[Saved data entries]
'''
/-- The end of an emergency off: OFF, the record closed with outcome EMERGENCY and its cause, the lockout by the
thermal mark and the counter, the AC restore mark after an ACFAIL under POWER_ON with no lockout set (R156, R157). -/
def Obligations.EmergencyOffEnds : Prop :=
  ∀ (e : Env) (b : Board) (r : Record), b.record = some r →
    let t := endEmergency e b
    let done : Record := { r with
      reached := some .off, outcome := some .emergency, cause := b.cause, duration := min 65535 (e.now - b.startedAt) }
    let locks : Bool := b.thermalMark || (b.counter = 3 ∧ b.lockout ≠ .thermal)
    t.platform = .off ∧ t.phase = .idle ∧ t.record = none ∧ t.last = some done
    ∧ t.notices = postInto b.notices (.done done) ∧ t.cause = none ∧ t.thermalMark = false
    ∧ t.lockout = (if b.thermalMark then .thermal
        else if b.counter = 3 ∧ b.lockout ≠ .thermal then .resume else b.lockout)
    ∧ t.wakes = (if locks then [] else b.wakes)
    ∧ t.acRestore = (!locks && (b.acRestore || (b.cause == some .acfail && e.cfg.settings.acPolicy == .powerOn)))
    ∧ t.counter = b.counter ∧ t.outs = b.outs ∧ t.inUse = b.inUse ∧ t.stepHold = b.stepHold
    ∧ (∀ i, t.stateOf i = b.stateOf i)
    ∧ (b.phase = .draining → (engineStep e b = some t ↔ ∀ i, (b.stateOf i).isDown = true))

/-! ### Wake lines and source records -/

/-- A line in a level mode: one arrival when it has held its active level for the debounce, none while it is held,
IDLE again at its first change away (R112). A debounce expiry that is not yet due changes nothing (entry 2), and a pin
command that names the level the pin has is no change; both are the model's choice. So is that before the load event the
pin of a line of any mode moves alone (entry 9). -/
def Obligations.LevelLinesQualify : Prop :=
  ∀ (s : State) (l : WakeLine),
    let r := s.cfg.line l
    let q := s.qual l
    (s.isUp = false → ∀ level, exec (.wakeLineChange l level) s = .next (s.setWake l level))
    ∧ (s.isUp = true → (r.mode = .levelHigh ∨ r.mode = .levelLow) →
    (∀ level, s.pins.wk.get l = level → exec (.wakeLineChange l level) s = .next s)
    ∧ (∀ level, s.pins.wk.get l ≠ level → exec (.wakeLineChange l level) s =
      let moved := s.setWake l level
      if level = (if r.mode = .levelHigh then Level.high else .low) then
        match q.state with
        | .idle | .counting =>
          if r.debounce = 0 then
            .next (finish moved { moved.setQual l { q with state := .active, debounce := none } with
              board := arrive s.env s.board (lineId l) })
          else .next (moved.setQual l { q with state := .debouncing, debounce := some (s.now + r.debounce) })
        | .debouncing | .active => .next moved
      else
        match q.state with
        | .debouncing => .next (moved.setQual l { q with state := .idle, debounce := none })
        | .active => .next (moved.setQual l { q with state := .idle })
        | .idle | .counting => .next moved)
    ∧ (∀ t, q.state = .debouncing → q.debounce = some t → exec (.wakeDebounceExpiry l) s =
      if t ≤ s.now then .next (finish s { s.setQual l { q with state := .active, debounce := none } with
        board := arrive s.env s.board (lineId l) })
      else .next s))

/-- A line in an edge mode: each edge that holds for the debounce is counted; the count that reaches the edge count is
an arrival, the first of a run opens the count window, and the window's end discards the tally (R113).
An expiry that is not yet due and a pin command that names the level the pin has change nothing, which is the model's
choice (entry 2). -/
def Obligations.EdgeLinesCount : Prop :=
  ∀ (s : State) (l : WakeLine),
    let r := s.cfg.line l
    let q := s.qual l
    s.isUp = true → (r.mode = .rising ∨ r.mode = .falling) →
    let counted : State → Host.Outcome State Fault Refusal := fun s1 =>
      if r.edgeCount ≤ q.tally + 1 then
        .next (finish s1 { s1.setQual l ⟨.idle, none, 0, none⟩ with board := arrive s.env s.board (lineId l) })
      else .next (s1.setQual l ⟨.counting, none, q.tally + 1,
        if q.tally = 0 then some (s.now + r.window) else q.window⟩)
    (∀ level, s.pins.wk.get l = level → exec (.wakeLineChange l level) s = .next s)
    ∧ (∀ level, s.pins.wk.get l ≠ level → exec (.wakeLineChange l level) s =
      let moved := s.setWake l level
      if level = (if r.mode = .rising then Level.high else .low) then
        match q.state with
        | .idle | .counting =>
          if r.debounce = 0 then counted moved
          else .next (moved.setQual l { q with state := .debouncing, debounce := some (s.now + r.debounce) })
        | .debouncing | .active => .next moved
      else
        match q.state with
        | .debouncing => .next (moved.setQual l
            { q with state := if q.tally = 0 then .idle else .counting, debounce := none })
        | .active => .next (moved.setQual l { q with state := .idle })
        | .idle | .counting => .next moved)
    ∧ (∀ t, q.state = .debouncing → q.debounce = some t → exec (.wakeDebounceExpiry l) s =
      if t ≤ s.now then counted s else .next s)
    ∧ (∀ t, q.window = some t → exec (.countWindowExpiry l) s =
      if t ≤ s.now then .next (s.setQual l
        { q with tally := 0, window := none, state := if q.state = .debouncing then .debouncing else .idle })
      else .next s)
'''
§ TASK: Those lines above that contain the string "rising" should be returned.

§ RESULT OF THIS TASK:
    s.isUp = true → (r.mode = .rising ∨ r.mode = .falling) →
      if level = (if r.mode = .rising then Level.high else .low) then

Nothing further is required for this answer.